Оксана – сильный человек. Один раз открывшись, она словно бросилась со скалы в море – другое сравнение не подберу. Сессии пошли ежедневно. Однажды доверившись, она уже не сомневалась в выборе. Унижения, оскорбления, принуждения – моя фантазия тоже играла. Вскоре она щеголяла по универу в моём ошейнике и гордилась этим. А после учёбы, ехала в мою хрущёвку, снимала свои мегадорогие шмотки, становилась на колени и драила тряпкой полы. Делала она это неумело, но старательно. Тёрла туалет, потом с особым наслаждением начищала мою обувь, даже кроссовки. Работу я не проверял, знал, что всё сделано отлично.
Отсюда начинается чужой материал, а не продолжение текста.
/-- For which vport a buffer is freed, and by which requester (R332): 10, a vport DMA engine, or 9, local delivery. -/
structure BufferUser where
  vport : Fin 64
  dma : Bool
  deriving DecidableEq, Repr

/-- What the device collector hears of parts that no other command of the table speaks for (R17, R511): a word of the Owl's ROM or
RAM corrected or uncorrectable, the PCIe core at fault, a word of the device collector's own memory. -/
inductive DevFinding where
  | owlMemory (unc : Bool) (addr : BitVec 48)
  | pcieCore
  | collectorMemory (unc : Bool)
  deriving DecidableEq, Repr

/-- The same for a side's collector: an entry of its own memory (R512), a vport's DMA engine memory (R484). -/
inductive SideFinding where
  | collectorMemory (entry : Fin 480) (unc : Bool)
  | dmaMemory (v : Fin 64) (unc : Bool)
  deriving DecidableEq, Repr

/-- A side whose collector takes a message, with the findings that reach it and the device collector first. -/
structure CollectorTurn where
  side : SideId
  found : List SideFinding
  shared : List DevFinding
  deriving DecidableEq, Repr

/-- The rings that hold records. -/
inductive Ring where
  | rx
  | txc
  | stale
  deriving DecidableEq, Repr

/-- What a read addresses: a slot; slot `m` of entry `k` of an aperture; an offset of a function page. -/
inductive ReadAddr where
  | slot (index sub : Nat)
  | aperture (a k m : Nat)
  | page (offset : Nat)
  deriving DecidableEq, Repr

/-- Who makes an access (R10, R11, R392, R452, R652). -/
inductive Requester where
  /-- The host through a side's physical function. -/
  | pf (s : SideId)
  /-- A guest through virtual function `n` of a side's physical function, for vport `n` (R452). -/
  | vf (s : SideId) (n : Fin 64)
  /-- A core's object window, with V = 1 when `virt` (R392). -/
  | core (s : SideId) (c : Fin 8) (virt : Bool)
  /-- A Tyist requester on a side's field port (R74). -/
  | field (s : SideId)
  /-- A Tyist requester in-band at a side (R76). -/
  | inband (s : SideId)
  /-- A signed bundle, applied by the Owl (R84). -/
  | bundle
  /-- The Owl's own access. -/
  | owl
  deriving DecidableEq, Repr

end Sys2Proof.Machine
end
Просто подзывал свою рабыню, она подбегала, я приспускал штаны и давал ей в рот. Это воспринималось правильно, как поощрение. Я садился в кресло, она стояла на коленях у меня между ног и я старался надавить ей на затылок так, чтобы она заглатывала поглубже. С членом во рту, Оксана должна была пытаться говорить что-нибудь типа: «Я Ваша собственность», или «Я принадлежу Вам». Получалось всегда плохо, иногда смешно, но смеяться я не разрешал. Было просто приятно смотреть в эти преданные глаза, в момент, когда эта девчонка пытается не подавиться моим членом. Она не вынимала его изо рта, пока не проглатывала всё до последней капли. Потом готовила мне ужин. Прислуживала за столом. Сама ела с пола из собачей миски. Надев мой ошейник она, уже не комплексовала передо мной от своего голого тела. А проходив с ним неделю, была, наконец, готова к сексу. Первый раз я решил сделать это, привязав Оксану к кровати. Предварительно мы обсудили детали, вот только она не сочла нужным сказать мне одну важную вещь. 19 лет – по нынешним меркам поздно. Она оказалась девственницей. Когда я кончил ей окровавленным членом на подтянутый живот, Оксана была уже совершенно обессилена. Измождённая и вся мокрая от пота она лишь минут через пять смогла слабо улыбнуться. Когда я отвязывал её от кровати, она пробормотала что-то типа: «Наконец-то это сделано». Она стала хорошей рабыней, внимательной, старательной и преданной.